As a father of three adult children, I share this conviction that God's ultimate intention is to see his people repent, even though He speaks angrily to them. Just like any father who scolded his children over laziness and rebellion, deep in his heart, he loved them and wanted them to return to the path of righteousness. He is a God who is slow to anger, abounding in love and faithfulness, maintaining love for thousands, and forgiving wickedness, rebellion, and sin (Exodus 34:6).
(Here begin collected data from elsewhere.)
-- ==== Sys2Proof/Laws/OnlyCores.lean ====
section
/-! SUPPORT. What Cores.lean keeps (Laws/Only.lean). -/

namespace Sys2Proof.Machine

variable {m : Nat} {x₀ s : State}

theorem Only.onPair (a0 : ℕ) (a1 : Pair → Pair) (hm : m &&& 16384 = 16384) (h : Only m x₀ s) :
    Only m x₀ (State.onPair a0 a1 s) := by
  dsimp only [State.onPair]
  repeat' first
      | with_reducible assumption | exact fun _ => ⟨rfl, rfl⟩ | exact fun _ => rfl
      | exact fun _ => ⟨rfl, rfl, rfl, rfl, rfl⟩ | intro _ | with_reducible apply Only.onAgr

theorem Only.blockPair (a0 : ℕ) (hm : m &&& 16384 = 16384) (h : Only m x₀ s) :
    Only m x₀ (State.blockPair a0 s) := by
  dsimp only [State.blockPair]
  repeat' first
      | with_reducible assumption | exact fun _ => ⟨rfl, rfl⟩ | exact fun _ => rfl
      | exact fun _ => ⟨rfl, rfl, rfl, rfl, rfl⟩ | intro _ | with_reducible apply Only.ite
      | with_reducible apply Only.fst_ite | with_reducible apply Only.snd_ite | with_reducible apply Only.onPair

theorem Only.blockAll (hm : m &&& 16384 = 16384) (h : Only m x₀ s) :
    Only m x₀ (State.blockAll s) := by
  dsimp only [State.blockAll]
  repeat' first
      | with_reducible assumption | exact fun _ => ⟨rfl, rfl⟩ | exact fun _ => rfl
      | exact fun _ => ⟨rfl, rfl, rfl, rfl, rfl⟩ | intro _ | with_reducible apply Only.forN
      | with_reducible apply Only.blockPair

theorem Only.failPair (a0 : ℕ) (a1 : ℕ) (hm : m &&& 81920 = 81920) (h : Only m x₀ s) :
    Only m x₀ (State.failPair a0 a1 s) := by
  dsimp only [State.failPair]
  repeat' first
      | with_reducible assumption | exact fun _ => ⟨rfl, rfl⟩ | exact fun _ => rfl
      | exact fun _ => ⟨rfl, rfl, rfl, rfl, rfl⟩ | intro _ | with_reducible apply Only.blockPair
      | with_reducible apply Only.raise | exact Part.sub hm rfl

theorem Only.agreementTimeout (a0 : ℕ) (hm : m &&& 81920 = 81920) (h : Only m x₀ s) :
    Only m x₀ (State.agreementTimeout a0 s) := by
  dsimp only [State.agreementTimeout]
  repeat' first
      | with_reducible assumption | exact fun _ => ⟨rfl, rfl⟩ | exact fun _ => rfl
      | exact fun _ => ⟨rfl, rfl, rfl, rfl, rfl⟩ | intro _ | with_reducible apply Only.ite
      | with_reducible apply Only.fst_ite | with_reducible apply Only.snd_ite | with_reducible apply Only.failPair
      | with_reducible apply Only.onPair | exact Part.sub hm rfl

theorem Only.execAgreementTimeout (a0 : ℕ) (a1 : Fin 4) (hm : m &&& 81921 = 81921) (h : Only m x₀ s) :
    ∀ u, (execAgreementTimeout a0 a1 s) = .next u → Only m x₀ u := by
  intro u e
  obtain rfl := Host.Outcome.next.inj e
  repeat' first
      | with_reducible assumption | exact fun _ => ⟨rfl, rfl⟩ | exact fun _ => rfl
      | exact fun _ => ⟨rfl, rfl, rfl, rfl, rfl⟩ | intro _ | with_reducible apply Only.agreementTimeout
      | with_reducible apply Only.tick | exact Part.sub hm rfl

theorem Only.pairRelease (a0 : ℕ) (hm : m &&& 16384 = 16384) (h : Only m x₀ s) :
    Only m x₀ (State.pairRelease a0 s) := by
  dsimp only [State.pairRelease]
  repeat' first
      | with_reducible assumption | exact fun _ => ⟨rfl, rfl⟩ | exact fun _ => rfl
      | exact fun _ => ⟨rfl, rfl, rfl, rfl, rfl⟩ | intro _ | with_reducible apply Only.ite
      | with_reducible apply Only.fst_ite | with_reducible apply Only.snd_ite | with_reducible apply Only.onPair

theorem Only.execPairRelease (a0 : ℕ) (a1 : Fin 4) (hm : m &&& 16385 = 16385) (h : Only m x₀ s) :
    ∀ u, (execPairRelease a0 a1 s) = .next u → Only m x₀ u := by
  intro u e
  obtain rfl := Host.Outcome.next.inj e
  repeat' first
      | with_reducible assumption | exact fun _ => ⟨rfl, rfl⟩ | exact fun _ => rfl
      | exact fun _ => ⟨rfl, rfl, rfl, rfl, rfl⟩ | intro _ | with_reducible apply Only.pairRelease
      | with_reducible apply Only.tick | exact Part.sub hm rfl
Gordon has also defended his irony interpretation by considering the wider context of Isaiah’s teaching. They are within Isaiah 6; God is a forgiving God. Isaiah 7 also showed that the prophet urged the people to believe in God’s word (Isaiah 7:4–9). The wider context of Isaiah reveals that God is looking for true repentance in his people. There are other passages that use irony to convey a divine message (Isa 29:9 and 50:11). The rhetorical view is consistent with the five New Testament quotations of Isaiah 6:9–10. This will be discussed in Part 2 of the article.


We have discussed the historical context, God’s foreknowledge, and rhetorical irony of the text of Isaiah 6:9–10. We can conclude that God's real intention is to call the people into repentance and return to Him, even though He speaks angrily and commands Isaiah to go to the people and tell them not to repent. Isaiah is actually commanded to preach faith and repentance to a group of wicked people who have a hardened heart, like Pharaoh. Yet God still called out to them in love and compassion.



1. Sawyer, John F.A. Isaiah Vol 1. Edinburgh: Saint Andrew, 1984, pg 66

2. Wilken, Robert Louis, Angela Russell Christman, and Michael J. Hollerich. Isaiah. Grand Rapids: William B. Eerdmans Publishing Company, 2007, pg 62.

3. (Exodus 7:23, 14, 22: 8:15, 19, 32: 9:7, 34, 35; 13:15)

4. (Exodus 4:21; 7:3; 9:12; 10:1, 20, 27; 11:10; 14:4,8,17)

5. Gordon C. I. Wong, “Make Their Ears Dull: Irony in Isaiah 6:9-10” Trinity Theological Journal 16 (2008) 24-24.